5º - The Fosters (ABC Family)

The Fosters é o tipo de série que ganha o seu coração pelas altas doses de clichês que emite já no primeiro episódio. A história acompanha a vida de uma família composta por duas mães, Lena (Sherri Saum) e Stef (Teri Polo), e filhos biológicos e adotivos, Brandon (David Lambert), Mariana (Cierra Raminez) e Jesus (Jake T. Austin), e como as coisas mudam depois que conhecem Callie (Maia Mitchell), uma garota problemática e disposta a resgatar seu irmão mais novo que sofre maus-tratos do pai adotivo.

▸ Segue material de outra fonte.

-- ==== Sys2Proof/Machine/Operands.lean ====
section
/-! DEFINITION. The bodies of request frames: how each field is read (R162, R163), which values are
refused and which are clamped (the rule that owns each request), and the bodies written out. -/

namespace Sys2Proof.Machine

/-! ## Fields -/

/-- The one-byte field at offset `i`. -/
def byteAt (b : List Byte) (i : Nat) : Nat := (b.getD i 0).toNat

/-- The two-byte field at offset `i`, most significant byte first (R162). -/
def wordAt (b : List Byte) (i : Nat) : Nat := 256 * byteAt b i + byteAt b (i + 1)

/-- The signed two-byte field at offset `i`, two's complement (R162). -/
def signedAt (b : List Byte) (i : Nat) : Int :=
  if wordAt b i < 32768 then wordAt b i else (wordAt b i : Int) - 65536

/-- A clamped field: brought to the nearest end of its range (00_scope, "Refusals and clamps"). -/
def clamp (lo hi x : Nat) : Nat := max lo (min hi x)

/-- A yes/no field: 1 is yes and 0 is no; any other value is none of its values (R162). -/
def flagOf : Nat → Option Bool
  | 0 => some false
  | 1 => some true
  | _ => none

/-- A zone number 1 to 48 (R1). -/
def zoneOf (n : Nat) : Option ZoneId := if h : n - 1 < 48 ∧ 0 < n then some ⟨n - 1, h.1⟩ else none

/-- A crane number 1 to 6. -/
def craneOf (n : Nat) : Option CraneId := if h : n - 1 < 6 ∧ 0 < n then some ⟨n - 1, h.1⟩ else none

/-- A channel number 0 to 7. -/
def channelOf (n : Nat) : Option ChannelId := if h : n < 8 then some ⟨n, h⟩ else none

/-- A fallback channel, 0 to 7 or none, which is coded FF (R98, R162); the outer `none` is a value
that is neither. -/
def fallbackOf (n : Nat) : Option (Option ChannelId) :=
  if n = 255 then some none else (channelOf n).map some

/-! ## REPORT (R24, R25) -/

def modeOf : Nat → Option Mode
  | 0 => some .inService
  | 1 => some .parked
  | 2 => some .freeSlew
  | _ => none

/-- The rate as it is stored: clamped to −100 to +100, and 0 when PARKED (R25). -/
def storedRate (m : Mode) (rate : Int) : Int :=
  if m = .parked then 0 else max (-100) (min 100 rate)

/-- The report a REPORT body gives; `none` is BAD_FIELD (R24). -/
def reportOf (b : List Byte) : Option Report :=
  match modeOf (byteAt b 0) with
  | none => none
  | some m =>
    if 3600 ≤ wordAt b 1 then none
    else some
      { mode := m, angle := wordAt b 1, rate := storedRate m (signedAt b 3), radius := min 1200 (wordAt b 5) }

/-- The body of a REPORT. -/
def reportBody (r : Report) : List Byte :=
  byte r.mode.code ++ twoBytes r.angle ++ signedBytes r.rate ++ twoBytes r.radius

/-! ## CONFIG_CRANE (R120, R105, R98, R23) -/

/-- The restrict factor: 0 selects 50, any other value is clamped to 10 to 90 (R120). -/
def restrictFactorOf (n : Nat) : Nat := if n = 0 then 50 else clamp 10 90 n

/-- The configuration that a CONFIG_CRANE body gives after clamping; `none` is BAD_FIELD for a
channel out of range or misordered thresholds (R120). -/
def configOf (b : List Byte) : Option CraneConfig :=
  match channelOf (byteAt b 9), fallbackOf (byteAt b 10) with
  | some prim, some fb =>
    let g : CraneConfig :=
      { base := min 3 (byteAt b 1)
        stopTime := clamp 1 200 (byteAt b 2)
        margin := min 300 (wordAt b 3)
        windGain := min 50 (byteAt b 5)
        windMax := min 600 (wordAt b 6)
        reportTime := clamp 5 50 (byteAt b 8)
        primary := prim
        fallback := fb
        fbm := min 100 (byteAt b 11)
        caution := clamp 50 500 (wordAt b 12)
        restrict := clamp 50 500 (wordAt b 14)
        stop := clamp 50 500 (wordAt b 16)
        stopMean := clamp 50 500 (wordAt b 18)
        hysteresis := min 50 (byteAt b 20)
        holdCaution := clamp 10 1800 (wordAt b 21)
        holdRestrict := clamp 10 1800 (wordAt b 23)
        holdStop := clamp 10 1800 (wordAt b 25)
        stowTime := clamp 30 600 (wordAt b 27)
        restrictFactor := restrictFactorOf (byteAt b 29) }
    if g.caution < g.restrict ∧ g.restrict < g.stop then some g else none
  | _, _ => none

/-- The fields of R120 in their order, as a request carries them and CRANE_STATUS reports them. -/
def configBody (c : CraneId) (g : CraneConfig) : List Byte :=
  byte (craneNumber c) ++ byte g.base ++ byte g.stopTime ++ twoBytes g.margin ++ byte g.windGain
    ++ twoBytes g.windMax ++ byte g.reportTime ++ byte g.primary.val
    ++ byteOr (g.fallback.map Fin.val) ++ byte g.fbm ++ twoBytes g.caution ++ twoBytes g.restrict
    ++ twoBytes g.stop ++ twoBytes g.stopMean ++ byte g.hysteresis ++ twoBytes g.holdCaution
    ++ twoBytes g.holdRestrict ++ twoBytes g.holdStop ++ twoBytes g.stowTime ++ byte g.restrictFactor

/-! ## STAGE_ZONE (R12) -/

def zoneKindOf : Nat → Option ZoneKind
  | 0 => some .shared
  | 1 => some .excluded
  | _ => none

/-- A queueing field: 0 is on and 1 is off, in the order of R1 (R162). -/
def queueingOf (n : Nat) : Option Bool := (flagOf n).map (!·)

/-- The footprint at offset `i`: absent, or present with kind, lo, hi and, for HOOK, r_min clamped;
the outer `none` is BAD_FIELD (R12). An absent footprint's other bytes are not examined. -/
def footprintAt (b : List Byte) (i : Nat) : Option (Option Footprint) :=
  match flagOf (byteAt b i) with
  | none => none
  | some false => some none
  | some true =>
    let lo := wordAt b (i + 2)
    let hi := wordAt b (i + 4)
    if 3600 ≤ lo ∨ 3600 ≤ hi then none
    else match byteAt b (i + 1) with
      | 0 => some (some (.jib lo hi))
      | 1 => some (some (.hook lo hi (min 1200 (wordAt b (i + 6)))))
      | _ => none

/-- The record that a STAGE_ZONE body gives; `none` is BAD_FIELD (R12). -/
def zoneRecordOf (b : List Byte) : Option ZoneRecord :=
  match zoneKindOf (byteAt b 1), flagOf (byteAt b 2), queueingOf (byteAt b 3),
      footprintAt b 6, footprintAt b 14, footprintAt b 22, footprintAt b 30, footprintAt b 38,
      footprintAt b 46 with
  | some kind, some pre, some que, some f1, some f2, some f3, some f4, some f5, some f6 =>
    some
      { kind := kind, preemptible := pre, queueing := que, yieldTime := clamp 5 120 (byteAt b 4),
        deadTime := min 30 (byteAt b 5), footprints := #v[f1, f2, f3, f4, f5, f6] }
  | _, _, _, _, _, _, _, _, _ => none

/-- A footprint field: present, kind, lo, hi, r_min, the form of STAGE_ZONE (R163); an absent value is coded by
R162. R178 gives no form for the footprints of the records in ZONE_STATUS, and the model gives them this one,
the present byte included. DESIGN CHOICE, log entry 13. -/
def footprintBytes : Option Footprint → List Byte
  | none => yesNo false ++ byteOr none ++ twoBytesOr none ++ twoBytesOr none ++ twoBytesOr none
  | some (.jib lo hi) => yesNo true ++ byte 0 ++ twoBytes lo ++ twoBytes hi ++ twoBytesOr none
  | some (.hook lo hi rMin) => yesNo true ++ byte 1 ++ twoBytes lo ++ twoBytes hi ++ twoBytes rMin

/-- A zone record in the order of R1. -/
def recordBytes (r : ZoneRecord) : List Byte :=
  byte r.kind.code ++ yesNo r.preemptible ++ byte (queueingCode r.queueing) ++ byte r.yieldTime ++ byte r.deadTime
    ++ r.footprints.toList.flatMap footprintBytes

/-- The body of a STAGE_ZONE. -/
def stageZoneBody (z : ZoneId) (r : ZoneRecord) : List Byte := byte (zoneNumber z) ++ recordBytes r

/-! ## BOOK (R145) -/

/-- A weekday field: 0 to 6, or ANY, which is coded 7 (R162); the outer `none` is BAD_FIELD. -/
def weekdayOf (n : Nat) : Option (Option Nat) :=
  if n < 7 then some (some n) else if n = 7 then some none else none

/-- The zones of a BOOK body, as many as its zone count says; `none` is BAD_FIELD (R145, R163). -/
def zonesOf (b : List Byte) (n : Nat) : Option (List ZoneId) :=
  (List.range n).mapM fun i => zoneOf (byteAt b (9 + i))

/-- The figures of a BOOK body that passed its first row; duration and window are judged later. -/
structure BookFields where
  crane : CraneId
  weekday : Option Nat
  start : Nat
  duration : Nat
  level : Nat
  /-- 0 is absent -/
  windLimit : Nat
  zones : List ZoneId
  opens : Bool
  recurring : Bool
  deriving DecidableEq, Repr

/-- The fields of a BOOK body; `none` is BAD_FIELD (first row of R145). -/
def bookOf (b : List Byte) : Option BookFields :=
  match craneOf (byteAt b 0), weekdayOf (byteAt b 1), flagOf (byteAt b 17), flagOf (byteAt b 18),
      zonesOf b (byteAt b 8) with
  | some c, some w, some opens, some rec, some zs =>
    if 1439 < wordAt b 2 ∨ byteAt b 8 < 1 ∨ 8 < byteAt b 8 ∨ ¬ zs.Nodup then none
    else some
      { crane := c, weekday := w, start := wordAt b 2, duration := byteAt b 4, level := byteAt b 5,
        windLimit := wordAt b 6, zones := zs, opens := opens, recurring := rec }
  | _, _, _, _, _ => none

/-- The body of a BOOK. -/
def bookBody (f : BookFields) : List Byte :=
  byte (craneNumber f.crane) ++ byte (f.weekday.getD 7) ++ twoBytes f.start ++ byte f.duration
    ++ byte f.level ++ twoBytes f.windLimit ++ byte f.zones.length
    ++ (f.zones.flatMap fun z => byte (zoneNumber z)) ++ List.replicate (8 - f.zones.length) 0#8
    ++ yesNo f.opens ++ yesNo f.recurring

/-- The booking record that the fields give at admission: level clamped to 4 to 6, a present wind
limit clamped to 50 to the crane's St (R145). -/
def BookFields.booking (f : BookFields) (stop : Nat) : Booking :=
  { id := 0, crane := f.crane, weekday := f.weekday, start := f.start, duration := f.duration,
    level := clamp 4 6 f.level,
    windLimit := if f.windLimit = 0 then none else some (clamp 50 stop f.windLimit),
    zones := f.zones, opens := f.opens, recurring := f.recurring, state := .booked, remaining := 0,
    short := false, notPlaced := 0, terminalOrder := 0 }

/-! ## CONFIG_AREAS (R169) -/

/-- The six areas of a CONFIG_AREAS body: start and end of each. -/
def areasOf (b : List Byte) : List (Nat × Nat) :=
  (List.range 6).map fun i => (wordAt b (4 * i), wordAt b (4 * i + 2))

/-- The body of a CONFIG_AREAS. -/
def areasBody (areas : List (Nat × Nat)) : List Byte :=
  areas.flatMap fun a => twoBytes a.1 ++ twoBytes a.2

end Sys2Proof.Machine
end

Sob a produção inusitadíssima de Jennifer Lopez, a série faz um retrato singelo do novo conceito de família, que infelizmente ainda não é muito comum. Ela tem suas falhas, claro – a relação entre Saum e Polo soa superficial em alguns momentos, por exemplo –, mas que jamais anulam os aspectos que creditam a qualidade, principalmente sua sensibilidade em narrar fatos simples da vida.

The Fosters é, sim, uma série para se assistir em família, num início de noite, desde que os membros se dispam de qualquer preconceito e a enxerguem como deve ser, caso contrário, não passará de mais uma banal atração televisiva.

Quando retorna? A série retorna para o seu 11º episódio, “The Honeymoon”, no próximo dia 13

4º - The Crazy Ones (CBS)

Desde 1978, Robin Williams tem se dedicado ao cinema, deixando de lado o meio que o consagrou como ator e comediante: a televisão. Mas 2013 foi o ano em que ele resolveu voltar em grande estilo, misturando tudo o que tem de incrível, principalmente como comediante, na recém-estreante The Crazy Ones.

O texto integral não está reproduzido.